The War on Drugs has severe unintended consequences. This is simple economics played out at a progressively deadlier scale. Prohibition of a substance does nothing to reduce demand, and where there is demand, supply inevitably follows. Prohibition, thus, incentivizes black markets, which drives up the price of the prohibited good, which in turn attracts seasoned criminals who are willing to take even more risks to be a supplier. And why wouldn’t seasoned criminals get in on the deal, considering that they’re already on the wrong side of the law and being successful in the arena of black-market goods earns them more money for their operations? The result is totally predictable: cartels and mafias vie for control, violence becomes the norm rather than peaceful market activity, and the vicious cycle spills out into other parts of life to cause even more problems. Decriminalization of drugs cuts off cartels at the knees and allows for civil activity to help people out of their problems rather than drive them underground. Besides being fueled in its infancy by racism, the War on Drugs has been unambiguously devastating to minority communities across America as well.
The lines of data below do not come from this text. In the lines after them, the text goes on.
-- ==== Sys2Proof/Machine/Quilt.lean ====
section
/-! DEFINITION. The quilt commands (R277-R293): their issue, the read phase and the node steps of each, their completion. -/

namespace Sys2Proof.Machine

open Sys2Proof

/-! ## Issue (R290) -/

/-- The commands of a party accepted and not completed. -/
def quiltsOf (s : State) (p : Party) : List (Nat × QuiltCmd) := s.quilts.filter fun c => c.2.party == p

/-- How g[b] of a form is checked: its alignment, whether it must be a virtual address, its bytes. -/
structure QArg where
  align : Nat
  mem : Bool
  bytes : Nat
  deriving DecidableEq, Repr

/-- The g[b] of each form (R290). -/
def quiltArg (op : Nat) : Option QArg :=
  if op = 1 ∨ op = 2 ∨ op = 9 then some ⟨64, false, 64⟩
  else if op = 3 ∨ op = 4 ∨ op = 6 then some ⟨64, true, 64⟩
  else if op = 5 then some ⟨256, true, 256⟩
  else none

/-- The first failing check of R290. -/
def quiltCheck (s : State) (word : Word) (op : Nat) (a b c : Word) : Option Trap :=
  let refused (x : Word) (n : Nat) : Bool := isTagged x && (partyTagged s s.focus x n).isNone
  let badB : Bool := match quiltArg op with | some q => if q.mem then isTagged b else refused b q.bytes | none => false
  let offB : Bool := match quiltArg op with | some q => !aligned b q.align | none => false
  if isTagged a then some (mkTrap .perm a)
  else if badB then some (mkTrap .perm b)
  else if refused c 8 then some (mkTrap .perm c)
  else if !aligned a 256 then some (mkTrap .align a)
  else if offB then some (mkTrap .align b)
  else if !aligned c 8 then some (mkTrap .align c)
  else if 16 ≤ (quiltsOf s s.focus).length then some (mkTrap .engine word)
  else none

/-- A quilt form issued (R290, R291). -/
def quiltIssue (i : Instr) (op : Nat) (a b c : Word) (s : State) : Res :=
  match quiltCheck s (wordVal i) op a b c with
  | some t => .trap t
  | none =>
    let p := s.focus
    let cmd : QuiltCmd :=
      { op := op, ctx := partyCtx s p, party := p, uid := partyUid s p, a := a, b := b, record := c, priv := partyPriv s p
        task := partyTask s p, stage := 0, data := [], pages := [], script := [], reserved := 0, pool := 0, incs := [], cw := none
        word := 0, code := 0, evs := [], heldFault := false, heldRecord := false, failed := none }
    let s := stitchBefore s
    .ok { s with quilts := FMap.set s.quilts s.nextId cmd, nextId := s.nextId + 1 }

/-- `qinit a, c` (R290). -/
def execQinit (a c : Reg) (s : State) : Host.Outcome State Fault Refusal :=
  issue (.qinit a c) s fun s => quiltIssue (.qinit a c) 0 (s.g a) 0 (s.g c) s

/-- `qapp a, b, c` (R277). -/
def execQapp (a b c : Reg) (s : State) : Host.Outcome State Fault Refusal :=
  issue (.qapp a b c) s fun s => quiltIssue (.qapp a b c) 1 (s.g a) (s.g b) (s.g c) s

/-- `qdesc a, b, c` (R287). -/
def execQdesc (a b c : Reg) (s : State) : Host.Outcome State Fault Refusal :=
  issue (.qdesc a b c) s fun s => quiltIssue (.qdesc a b c) 2 (s.g a) (s.g b) (s.g c) s

/-- `qsplit a, b, c` (R281). -/
def execQsplit (a b c : Reg) (s : State) : Host.Outcome State Fault Refusal :=
  issue (.qsplit a b c) s fun s => quiltIssue (.qsplit a b c) 3 (s.g a) (s.g b) (s.g c) s

/-- `qmerge a, b, c` (R281). -/
def execQmerge (a b c : Reg) (s : State) : Host.Outcome State Fault Refusal :=
  issue (.qmerge a b c) s fun s => quiltIssue (.qmerge a b c) 4 (s.g a) (s.g b) (s.g c) s

/-- `qfork a, b, c` (R280). -/
def execQfork (a b c : Reg) (s : State) : Host.Outcome State Fault Refusal :=
  issue (.qfork a b c) s fun s => quiltIssue (.qfork a b c) 5 (s.g a) (s.g b) (s.g c) s

/-- `qevict a, b, c` (R282). -/
def execQevict (a b c : Reg) (s : State) : Host.Outcome State Fault Refusal :=
  issue (.qevict a b c) s fun s => quiltIssue (.qevict a b c) 6 (s.g a) (s.g b) (s.g c) s

/-- `qmark a, c` (R285). -/
def execQmark (a c : Reg) (s : State) : Host.Outcome State Fault Refusal :=
  issue (.qmark a c) s fun s => quiltIssue (.qmark a c) 7 (s.g a) 0 (s.g c) s

/-- `qtrim a, c` (R286). -/
def execQtrim (a c : Reg) (s : State) : Host.Outcome State Fault Refusal :=
  issue (.qtrim a c) s fun s => quiltIssue (.qtrim a c) 8 (s.g a) 0 (s.g c) s
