-- ==== Sys2Proof/Machine/Step.lean ====
section
/-! DEFINITION. The step of the machine: the next action of the agenda, a device step or the issue of a party's next
word; an empty agenda takes the steps of the fabric cycle (DESIGN CHOICE, log 1). -/

namespace Sys2Proof.Machine

open Sys2Proof

/-- A decoded instruction issued by the party in focus, its access to a home answered at once, or, where asked for and where it makes one, left in
the home queue (R99, R100; DESIGN CHOICE, log 115). -/
def issueInstr (queued : Bool) (i : Instr) (s : State) : Host.Outcome State Fault Refusal :=
  match (if queued then askIssue i s else none) with
  | some u => .next u
  | none => exec i s

/-- A fetched instruction executed by the party in focus. -/
def execFetched (queued : Bool) (f : Except Trap (State × Fetched)) (s : State) : Host.Outcome State Fault Refusal :=
  match f with
  | .error _ => exec .fetchFault s
  | .ok (s, .unassigned w) => exec (.unassignedOpcode w) (leaveBreak s)
  | .ok (s, .instr i) => issueInstr queued i (leaveBreak s)

/-- A party issues its next word, where it may; before a breakpoint it stops (R165, R267). -/
def stepParty (queued : Bool) (s : State) (p : Party) : Host.Outcome State Fault Refusal :=
  let s := { s with focus := p }
  if mayRun s p then
    if atBreak s p then .next (debugStop s p)
    else execFetched queued (fetchAt s p s.cur.pc) s
  else .next s

/-- An action of the agenda. -/
def stepAction (s : State) : Action → Host.Outcome State Fault Refusal
  | .party p => stepParty false s p
  | .queued p => stepParty true s p
  | .event i => if isEvent i then exec i s else .next s

/-- The step of the machine. -/
def step (s : State) : Host.Outcome State Fault Refusal :=
  match s.agenda with
  | a :: rest => stepAction { s with agenda := rest } a
  | [] => .next { s with agenda := cycleSteps s }

/-- The state with an instruction where the next step fetches it; how a program comes to run from reset is DESIGN CHOICE, log 30. -/
def State.withFetchWord (s : State) (nbits w : Nat) : State := placeWord s nbits w

end Sys2Proof.Machine
end

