/-- R215, R225-R227: a route of sources that are no streams delivers its beats to the neighbours' edges and the elements'
inputs; from a stream it pops the beat that waits; ease sets the depths to come; hold keeps a presented beat. -/
def Obligations.XbWordsComplete : Prop :=
  (∀ pr (sa : BitVec 4) (oa : BitVec 8) (sb : BitVec 4) (ob : BitVec 8) (q : BitVec 4) s p n x,
    let i := Instr.xbRoute pr sa oa sb ob q
    TileWord i s p n x → oa.getLsbD 7 = false → ob.getLsbD 7 = false →
    (sa ≠ 7#4 → sb ≠ 7#4 → (sa = 15#4 ∨ sa.toNat ≤ 8) → (sb = 15#4 ∨ sb.toNat ≤ 8) →
      PanelEnds i s p (routed x n (sourceBeat (x.tile n) sa) (sourceBeat (x.tile n) sb) oa ob)) ∧
    (∀ b, sa = 7#4 → sb = 15#4 → ob = 0#8 → streamHead x (rowStrand x) q.toNat n = .beat b →
      PanelEnds i s p (routed (popStream x (rowStrand x) q.toNat n) n b Beat.bubbleBeat oa 0#8)) ∧
    (∀ e, sa = 7#4 → streamHead x (rowStrand x) q.toNat n = .fault e →
      exec i s = .next (fabricFault s p ⟨n, 3, some q.toNat, e, false, none⟩))) ∧
  (∀ pr sn se ss sw mx vx ls s p n x, TileWord (.xbEase pr sn se ss sw mx vx ls) s p n x → ∃ es : Vector Ease 7,
    PanelEnds (.xbEase pr sn se ss sw mx vx ls) s p (x.setTile n { x.tile n with ease := es }) ∧
    ∀ k : Fin 7, (es[k]).depth = ((x.tile n).ease[k]).depth ∧ (es[k]).queue = ((x.tile n).ease[k]).queue ∧
      (es[k]).next = ([sn, se, ss, sw, mx, vx, ls].getD k.val 0#4).toNat) ∧
  (∀ pr (src q : BitVec 4) s p n x, TileWord (.xbHold pr src q) s p n x →
    (src.toNat < 7 → PanelEnds (.xbHold pr src q) s p (x.setTile n { x.tile n with hold := presented (x.tile n) src.toNat })) ∧
    (∀ b, src = 7#4 → streamHead x (rowStrand x) q.toNat n = .beat b →
      let y := popStream x (rowStrand x) q.toNat n
      PanelEnds (.xbHold pr src q) s p (y.setTile n { y.tile n with hold := b })))

/-- R248-R252: the TK words complete: counters and the link set, a chain's trip counted, tacks sent and taken, the schedule
of the next turn chosen, the stitch of the live cycle asked for. -/
def Obligations.TkWordsComplete : Prop :=
  (∀ pr s p n x, TileWord (.tkNop pr) s p n x → exec (.tkNop pr) s = .next s) ∧
  (∀ pr (c : BitVec 2) (field : BitVec 3) (v : BitVec 24) s p n x, TileWord (.tkCnt pr c field v) s p n x →
    (field.toNat < 3 → ∃ cs : Vector TkCounter 4,
      PanelEnds (.tkCnt pr c field v) s p (x.setTile n { x.tile n with counters := cs }) ∧
      (∀ k : Fin 4, k.val ≠ c.toNat → cs[k] = (x.tile n).counters[k]) ∧
      cs[c.toNat]'(c.isLt) =
        (let old := (x.tile n).counters[c.toNat]'(c.isLt)
        if field.toNat = 0 then { old with start := v } else if field.toNat = 1 then { old with bound := v }
        else { old with step := v.setWidth 16 })) ∧
    (field.toNat = 3 → PanelEnds (.tkCnt pr c field v) s p (x.setTile n { x.tile n with
      chainLen := v.toNat / 2 ^ 22 + 1, startCh := v.toNat / 2 ^ 18 % 16, doneCh := v.toNat / 2 ^ 14 % 16 }))) ∧
  (∀ pr s p n x, TileWord (.tkCntTick pr) s p n x →
    ((x.tile n).running = false → exec (.tkCntTick pr) s = .next (s.setPanel p x)) ∧
    ((x.tile n).running = true →
      let r := tickFrom (List.range (x.tile n).chainLen) (x.tile n)
      (r.2 = false → PanelEnds (.tkCntTick pr) s p (x.setTile n r.1)) ∧
      (r.2 = true → PanelEnds (.tkCntTick pr) s p { x.setTile n r.1 with
        tacks := x.tacks ++ [⟨r.1.doneCh % 16, x.live + 2, false⟩] }))) ∧
  (∀ pr (ch : BitVec 4) s p n x, TileWord (.tkSend pr ch) s p n x →
    PanelEnds (.tkSend pr ch) s p { x with tacks := x.tacks ++ [⟨ch.toNat, x.live + 2, false⟩] }) ∧
  (∀ pr (ch : BitVec 4) w s p n x, TileWord (.tkWait pr ch w) s p n x →
    PanelEnds (.tkWait pr ch w) s p (x.setTile n { x.tile n with
      pending := (x.tile n).pending.set ch.toNat ((x.tile n).pending[ch.toNat]'(ch.isLt) - 1) ch.isLt })) ∧
  (∀ pr (src : BitVec 2) w s p n x, TileWord (.tkSel pr src w) s p n x →
    let chosen (y : Panel) (b : Bool) : Prop := Ends (.tkSel pr src w) s fun t => outside t = outside s ∧
      t.cores = s.cores ∧ (∀ q, q ≠ p → t.panel? q = s.panel? q) ∧
      (t.panel? p).map uncounted = some (uncounted { y with nextB := b }) ∧
      t.thread (.seq p (rowStrand x)) = (s.thread (.seq p (rowStrand x))).sign b ∧
      ∀ r, r ≠ .seq p (rowStrand x) → t.thread r = s.thread r
    (∀ v q, src = 0#2 → (x.strand (rowStrand x)).queue = .value v :: q →
      chosen (withStrand x (rowStrand x) fun st => { st with queue := q, taken := st.taken + 1 }) (v.getLsbD 0)) ∧
    (src = 1#2 → chosen x (x.tile n).cond) ∧ (src = 2#2 → chosen x false) ∧ (src = 3#2 → chosen x true)) ∧
  (∀ pr s p n x, TileWord (.tkStitch pr) s p n x → PanelEnds (.tkStitch pr) s p { x with stitch := true })
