/-- A delivered beat is at the end of its queue, and its AG tile has delivered in this cycle. -/
theorem beatDelivered_done (x : Panel) (i q n : Nat) (sl : StreamSlot) (b : Beat) (now : Nat) :
    ∃ sl', (beatDelivered x i q n sl b now).slot? i q = some sl' ∧ sl'.spec = sl.spec ∧
      ((beatDelivered x i q n sl b now).tile n).queue i q = (x.tile n).queue i q ++ [b] ∧
      FMap.getD sl'.fetched n 0 = FMap.getD sl.fetched n 0 + 1 ∧ FMap.get? sl'.parts n = none ∧
      agFree (beatDelivered x i q n sl b now) now n = false := by
  refine ⟨_, slot_setSlot_same .., rfl, ?_, getD_set_same .., get_erase_same .., ?_⟩
  · exact (congrArg (Tile.queue · i q) (tile_setTile_same x n _)).trans (getD_set_same ..)
  · simp [agFree, beatDelivered, noteBeat, blockOf, Panel.setSlot, Panel.setTile, Panel.setStrand]

end Sys2Proof.Machine
end

section
/-! SUPPORT. The strands of a panel start (R126, R255), its records are written (R77), a load takes its entries (R26). -/

namespace Sys2Proof.Machine

open Sys2Proof

/-! ## Strands started -/

/-- The sequencer thread of a strand of a panel as a start leaves it: running at its entry, or finished where the pattern has no such strand
(R116, R126). -/
def startedThread (s : State) (p : Nat) (x : Panel) (i : Nat) : Thread :=
  if i < x.image.strands then { strandThread s x i with dseq := (s.thread (.seq p i)).dseq }
  else { Thread.clear with ctx := x.ctx, status := .finished, dseq := (s.thread (.seq p i)).dseq }

/-- One strand's slice engine goes idle and its sequencer thread starts. -/
def startStrand (p : Nat) (x : Panel) (s : State) (i : Nat) : State :=
  (s.setThread (.slice p i) { Thread.clear with ctx := x.ctx }).setThread (.seq p i) (startedThread s p x i)

/-- A panel whose strands start over. -/
def strandsAnew (x : Panel) : Panel :=
  { x with strands := Vector.ofFn fun i : Fin 4 => newStrand (x.strand i.val) (decide (i.val < x.image.strands)) }

theorem startStrands_eq {s : State} {p : Nat} {x : Panel} (hx : s.panel? p = some x) : startStrands s p =
    strandIds.foldl (startStrand p x) ((s.unask fun q => partyPanel q == some p).setPanel p (strandsAnew x)) := by
  have hstep : (fun (s : State) (i : Nat) =>
      let s := s.setThread (.slice p i) { Thread.clear with ctx := x.ctx }
      let n := (s.thread (.seq p i)).dseq
      s.setThread (.seq p i) (if i < x.image.strands then { strandThread s x i with dseq := n }
        else { Thread.clear with ctx := x.ctx, status := .finished, dseq := n })) = startStrand p x := by
    funext s i
    simp only [startStrand, startedThread, thread_setThread_other _ _ (show Party.seq p i ≠ .slice p i from Party.noConfusion)]
    rfl
  unfold startStrands
  rw [hx]
  exact congrArg (fun f => List.foldl f _ strandIds) hstep

theorem startStrand_other {p : Nat} {x : Panel} {s : State} {i : Nat} {q : Party} (h1 : q ≠ .seq p i) (h2 : q ≠ .slice p i) :
    (startStrand p x s i).thread q = s.thread q := by
  rw [startStrand, thread_setThread_other _ _ h1, thread_setThread_other _ _ h2]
The War on Drugs ratchets up the power of the state. Strictly speaking, the War on Drugs itself is unconstitutional. Yet conservative Christians who claim to desire “limited government” not only didn’t learn the economic lessons of alcohol prohibition, but also continue to support similar policies without even going through the constitutional amendment process. As a result, the U.S. federal government has granted itself powers that historical tyrants only dreamed of having because of the War on Drugs. Over $41 billion is spent every year on its programs. Regulations pile up in the financial and law enforcement sectors in the name of fighting drug trafficking. Personal lives are monitored, civil liberties are limited, and economic controls are placed on businesses that make zero sense except to ensure that the War on Drugs is fought on all fronts. If we claim to believe that power corrupts, then we have to conclude that the War on Drugs is absolutely corrupting the world around us.

The War on Drugs is a gross violation of personal liberty. The growth of government power inevitably leads to degradation of individual freedom. What right does the state have to tell you what you can or cannot put in or do with your own body? This is fundamental to existence as a human being with agency, created in God’s image to co-work with him on this mortal plane. The moment that liberty is ceded to the powers that be on anything that is not a violation of someone else’s God-given rights, when does it stop? The Austrian economist Ludwig Von Mises wrote decades ago, “Opium and morphine are certainly dangerous, habit-forming drugs. But once the principle is admitted that it is the duty of the government to protect the individual against his own foolishness, no serious objections can be advanced against further encroachments.” This is why the War on Drugs is crucial to our understanding of individual liberty. It does not matter that taking mind-altering substances can be sinful. It does not matter if personal health is at stake. What does matter is that the use of coercive, aggressive force against others taking part in peaceable activity is wrong, regardless of whether or not we approve of the act morally. If a drug-addled person commits an actual crime and harms someone else, then go ahead and prosecute. But we cannot lock someone up for holding a plant or injecting themselves with something we don’t like. The result is that the War on Drugs has ruined far more lives than the drugs themselves. That’s nothing short of barbarism.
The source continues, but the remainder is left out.